Through the Threshold

The moment Liang Ming's fingers brushed against the shadowed threshold, the world imploded. Not in an explosion of force, but in silence—a void swallowing every sensation, leaving him weightless and untethered. The darkness did not feel cold or warm, did not push or pull. It simply was.

Then came the falling.

It was not the pull of gravity but of something deeper, something woven into the fabric of his very existence. He plummeted through layers of unseen reality, flashes of imagery bleeding into his mind—glimpses of places he had never been, faces he had never met, yet somehow recognized.

A towering city of onyx and glass, its sky fractured by threads of silver light.

A battlefield littered with corpses, their eyes open, yet devoid of souls.

A spiraling tower with no end, rising into the abyss above.

And then—

A chamber of mirrors, infinite and formless, where his own reflection stood in wait.

Ming hit the ground with a force that rattled his bones, the impact sending ripples through the air itself. He groaned, pushing himself upright, his palms pressing against smooth stone.

The chamber stretched endlessly, its walls lined with reflections of himself at different points in time—some older, some younger, others distorted beyond recognition. The air hummed with quiet energy, as if the space itself was alive, observing him.

He rose to his feet, his breath slow and measured. His eyes scanned the endless reflections, each one frozen in their own moment.

And then—one of them moved.

Ming's blood turned to ice.

A figure stepped forward from the reflection. It was him—but not as he was now. This version bore scars along his arms, his clothes tattered, his eyes carrying the weight of countless battles. He radiated an undeniable presence, as if time itself bowed before him.

"You are close to understanding," the reflection spoke, its voice calm, yet edged with something unreadable. "But you are not ready."

Ming steadied himself, his hand drifting to the dagger at his waist. "What is this place?"

The reflection did not answer immediately. Instead, it extended a hand, palm facing upward. A book materialized in its grasp—a mirror image of the one Ming carried.

"This is the Threshold," the reflection said. "The point at which the Spiral separates the lost from the chosen."

Ming's grip tightened around his weapon. "And which am I?"

The reflection smiled, but there was no warmth in it. "That depends on what you do next."

A pulse of energy shot through the chamber, and suddenly, the reflections around him began to shift. One by one, they blinked—their faces changing, morphing into figures from his visions.

The woman in the fractured city.

The cloaked man in the shadows.

The child clutching the book.

Each of them turned to look at him, their gazes filled with knowledge he did not yet possess.

The air grew heavy. The reflection of himself took a step closer.
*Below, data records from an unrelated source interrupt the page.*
/-- Checks of vector formats, comparisons and placement (R320 to R328). -/
theorem smoke_wellFormed_4 : ([
    (.vcvt 1 2 true 0 .f32 0 .bf16, .vcvt 1 2 true 7 .fp4 0 .f32),
    (.vcvt 1 2 true 1 .f32 0 .f32, .vcvt 1 2 true 0 .f32 0 .f32),
    (.vcvts 1 2 0 .bf16 0 .f32, .vcvts 1 2 3 .fp8a 0 .f32),
    (.vcvts 1 2 0 .fp8a 0 .i32, .vcvts 1 2 1 .fp8b 0 .f16),
    (.vqnt 1 2 3 .fp8a 2 .bf16, .vqnt 1 2 3 .fp8a 1 .bf16),
    (.vqnt 1 2 1 .fp4 0 .bf16, .vqnt 1 2 3 .fp4 3 .bf16),
    (.vqnt 1 3 4 .fp4 0 .f32, .vqnt 1 2 4 .fp4 0 .f32),
    (.vqnt 1 2 3 .bf16 0 .bf16, .vqnt 1 3 4 .fp6a 1 .f16),
    (.vdqnt 1 2 3 .fp4 0 .f32, .vdqnt 2 2 3 .fp4 0 .f32),
    (.vdqnt 2 2 3 .fp4 0 .i32, .vdqnt 1 2 3 .fp4 3 .f16),
    (.vscl 1 2 3 0 .i32, .vscl 1 2 3 0 .f32),
    (.vcmp 1 2 3 .lt 0 .fp8a, .vcmp 1 2 3 .eq 0 .fp8a),
    (.vcmp 1 2 3 .ltu 0 .f32, .vcmp 1 2 3 .leu 0 .i8),
    (.vzip 1 2 3 0 .f32, .vzip 2 2 3 0 .fp8a),
    (.vunzip 3 2 3 0 .f32, .vunzip 0 2 3 0 .i8),
    (.viota 1 0 .f32, .viota 1 0 .i32),
    (.vmpop 1 0 .bf16, .vmpop 1 0 .i8),
    (.vdot 1 2 3 0 0 .f32, .vdot 1 2 3 0 0 .bf16),
    (.vdot 1 2 3 0 0 .i32, .vdot 1 2 3 0 0 .i8)] : List (Instr × Instr)).all (fun x => !wellFormed x.1 && wellFormed x.2) = true := by decide

/-! ### States for the witnesses -/

/-- Slot 0 of core 0, Active at the start of its local store, with values in g1, g2, v1 and v2. -/
def slot0 : Slot :=
  { st := .active, pc := 0xFF00000000000000
    g := [(1, { val := 8 }), (2, { val := 3 })], v := [(1, { val := 0x3F8000003F800000 }), (2, { val := 5 })] }

/-- A state whose issuing slot is `sl`, alone. -/
def one (sl : Slot) : State := { State.reset with cores := [(0, { PCore.init 0 with res := { slots := [(0, sl)], regions := openRegions } })] }

/-- What the operands hold, as `Ready` says it. -/
def operands (s : State) (srcs : List Opnd) (dsts : List GReg) : Got :=
  { xs := (readSrcs (getCore s s.who.1).res (me s) srcs []).1, pops := (readSrcs (getCore s s.who.1).res (me s) srcs []).2
    pushes := dsts.filterMap (boundQ (me s)) }

/-- `Ready` as a check. -/
def readyB (s : State) (srcs : List Opnd) (dsts : List GReg) : Bool :=
  ((gRegs srcs ++ dsts).all (fun r => decide (boundQ (me s) r = none)) || isOwner s)
    && srcs.all (fun o => decide (opndEmpty (me s) o = none))
    && queuesOk (getCore s s.who.1).res (srcs.filterMap (opndQ (me s))) (dsts.filterMap (boundQ (me s)))
    && (operands s srcs dsts).pops.isEmpty

theorem ready_of {s : State} {srcs : List Opnd} {dsts : List GReg} (h : readyB s srcs dsts = true) :
    Ready s srcs dsts (operands s srcs dsts) := by
  simp only [readyB, Bool.and_eq_true, Bool.or_eq_true, List.all_eq_true, decide_eq_true_eq, List.isEmpty_iff] at h
  obtain ⟨⟨⟨h1, h2⟩, h3⟩, h4⟩ := h
  exact ⟨h1, h2, h3, by rw [h4]; rfl, rfl⟩

theorem witness_ready : Ready (one slot0) [.g 1, .g 2] [3] (operands (one slot0) [.g 1, .g 2] [3]) := ready_of (by decide)

theorem clean_of {g : Got} (h : g.xs.all (fun x => !x.psn) = true) : NoPoison g := by
  intro x hx
  have := List.all_eq_true.mp h x hx
  simpa using this

/-! ### The hypotheses of the statements are met: integer instructions, branches, slot state -/

theorem witness_IntegerResults : AluResult (.div 3 1 2) [.g 1, .g 2] 3 (fun g =>
      if g.w 1 = 0 then BitVec.allOnes 64 else BitVec.ofInt 64 ((g.w 0).toInt.tdiv (g.w 1).toInt))
    ∧ (me (one slot0)).st = .active ∧ Ready (one slot0) [.g 1, .g 2] [3] (operands (one slot0) [.g 1, .g 2] [3]) :=
  ⟨.div 3 1 2, rfl, witness_ready⟩

/-- A division by zero, g0 as the divisor and as the destination. -/
theorem witness_IntegerResults_zero : AluResult (.remu 0 1 0) [.g 1, .g 0] 0 (fun g =>
      if g.w 1 = 0 then g.w 0 else BitVec.ofNat 64 ((g.w 0).toNat % (g.w 1).toNat))
    ∧ (me (one slot0)).st = .active ∧ Ready (one slot0) [.g 1, .g 0] [0] (operands (one slot0) [.g 1, .g 0] [0]) :=
  ⟨.remu 0 1 0, rfl, ready_of (by decide)⟩

theorem witness_BitCounts : BitCount (.clz 3 1) 3 1
      (fun x r => r.toNat ≤ 64 ∧ x.toNat < 2 ^ (64 - r.toNat) ∧ (r.toNat < 64 → 2 ^ (63 - r.toNat) ≤ x.toNat))
    ∧ (me (one slot0)).st = .active ∧ Ready (one slot0) [.g 1] [3] (operands (one slot0) [.g 1] [3]) :=
  ⟨.clz 3 1, rfl, ready_of (by decide)⟩

/-- A field that ends at bit 63. -/
theorem witness_ImmediateResults :
    (∃ f, ImmResult (me (one slot0)).pc (.bfi 3 1 31 32) [.g 1, .g 3] 3 f) ∧ wellFormed (.bfi 3 1 31 32) = true
    ∧ (me (one slot0)).st = .active ∧ Ready (one slot0) [.g 1, .g 3] [3] (operands (one slot0) [.g 1, .g 3] [3]) :=
  ⟨⟨_, .bfi 3 1 31 32⟩, rfl, rfl, ready_of (by decide)⟩
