/-- In RUN every group steps (R75). That running it answers a next state is one half of R54's lemma, taken here with
the group put in its own place. -/
theorem exists_step_next_of_currentGroup {s : State} {g : InstrGroup} (hrun : s.status = .run)
    (hg : s.currentGroup = some g) : ∃ t, step s = .next t := by
  obtain ⟨t, _, ht, _⟩ := runSelected_alike_of_group hg g (decode s.config g).selected
  exact ⟨t, (step_of_currentGroup hrun hg).trans ht⟩

/-- An instruction in RUN completes, and then advances `pc` (R73), or faults, and then does not move it (R92). -/
theorem exec_advances_or_faults {i : Instr} {s t : State} (hrun : s.status = .run) (h : exec i s = .next t) :
    (t.status = .run ∧ t.pc = s.pc + 1) ∨ (t.status = .fault ∧ t.pc = s.pc) := by
  cases exec_next h with
  | load _ _ => exact .inl ⟨hrun, rfl⟩
  | store _ _ _ _ => exact .inl ⟨hrun, rfl⟩
  | fault _ _ _ => exact .inr ⟨rfl, rfl⟩

/-- Settles O34: a group steps, and of what a step can do only the end of the run is left out below `N`. -/
theorem pcAdvancesByOneOrFaults : Obligations.PcAdvancesByOneOrFaults := by
  intro s hrun hlt
  obtain ⟨g, hg⟩ := (currentGroup_isSome_iff s).2 hlt
  obtain ⟨t, ht⟩ := exists_step_next_of_currentGroup hrun hg
  refine ⟨t, ht, ?_⟩
  obtain ⟨_, hresult⟩ := step_next ht
  cases hresult with
  | finish hpc => exact absurd hpc hlt.ne
  | instr _ _ _ _ _ _ hexec => exact exec_advances_or_faults hrun hexec
  | skip _ _ _ _ _ => exact .inl ⟨hrun, rfl⟩
  | unknown _ _ _ _ _ => exact .inr ⟨rfl, rfl⟩

end Sys2Proof.Machine
end

section
/-! PROOFS. The run: its steps one by one, and its end within a step for each group and one more (R75, R76). -/

namespace Sys2Proof.Machine

theorem runFor_succ_of_next {s t : State} (h : step s = .next t) (k : Nat) : runFor (k + 1) s = runFor k t := by
  simp only [runFor, h]

/-- Outside RUN no step exists, so a run stays where it is (R70). -/
theorem runFor_of_status_ne_run {s : State} (h : s.status ≠ .run) (k : Nat) : runFor k s = s := by
  cases k with
  | zero => rfl
  | succ k =>
    rw [runFor]
    split
    next t ht => exact absurd (step_next ht).1 h
    next => rfl
    next => rfl

/-- Every state that a run reaches keeps what each step keeps: the invariant. -/
theorem State.Inv.runFor {s : State} (h : s.Inv) (k : Nat) : (runFor k s).Inv := by
  induction k generalizing s with
  | zero => exact h
  | succ k ih =>
    rw [Machine.runFor]
    split
    next t ht => exact ih (stepKeepsInvariant s t h ht)
    next => exact h
    next => exact h

/-- The run from `s` is in RUN for its first `k` steps, and the step after them leads to `u`. -/
structure State.RunsUntil (s : State) (k : Nat) (u : State) : Prop where
  runFor_eq : runFor (k + 1) s = u
  status_run : ∀ j ≤ k, (runFor j s).status = .run

theorem State.RunsUntil.of_step {s u : State} (hrun : s.status = .run) (h : step s = .next u) : s.RunsUntil 0 u where
  runFor_eq := runFor_succ_of_next h 0
  status_run j hj := by
    obtain rfl : j = 0 := Nat.le_zero.1 hj
    exact hrun

theorem State.RunsUntil.cons {s t u : State} {k : Nat} (hrun : s.status = .run) (h : step s = .next t)
    (ht : t.RunsUntil k u) : s.RunsUntil (k + 1) u where
  runFor_eq := (runFor_succ_of_next h _).trans ht.runFor_eq
  status_run j hj := by
    cases j with
    | zero => exact hrun
    | succ j =>
      rw [runFor_succ_of_next h]
      exact ht.status_run j (Nat.le_of_succ_le_succ hj)

/-- Once a run has ended, more steps change nothing (R76). -/
theorem runFor_of_le {k m : Nat} {s : State} (hended : (runFor k s).status ≠ .run) (hle : k ≤ m) :
    runFor m s = runFor k s := by
  induction k generalizing s m with
  | zero => exact runFor_of_status_ne_run hended m
  | succ k ih =>
    obtain ⟨m, rfl⟩ := Nat.exists_eq_add_of_le' (Nat.one_le_of_lt hle)
    rw [runFor] at hended ⊢
    rw [runFor]
    split
    next t ht =>
      rw [ht] at hended
      exact ih hended (Nat.le_of_succ_le_succ hle)
    next => rfl
    next => rfl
"You think you are in control," it said, voice lower now, almost pitying. "But every step you take, every choice you make, was already written. The Spiral is not a path you walk. It is a force that consumes. And soon, it will take all that you are."

Ming's heart pounded. He had heard warnings before, but this one felt different. Closer. More inevitable.

A sharp wind tore through the chamber, and the reflections began to crack—fractures spiderwebbing across the mirrored walls. The vision was breaking. Reality was shifting again.

The reflection of himself began to fade, its form dissolving like mist.

"Remember this, Liang Ming."

Its final words echoed as the world around him collapsed.

Ming's eyes snapped open, his body hitting solid ground once more. His breath came in ragged gasps, his heart hammering in his chest.

He was no longer in the mirrored chamber.

The sky above him churned with dark clouds, a city sprawled beneath him in the distance. Towers stretched impossibly high, their structures woven with glowing silver threads. The air was thick with energy—power that hummed in his bones.

He had seen this place before.

Not in the monastery, not in any book.

In his visions.

He pushed himself up, his gaze locking onto the towering skyline. He had crossed the Threshold. And now, he stood in a world not meant for mortals.

The Spiral had brought him here.

And it was far from finished with him.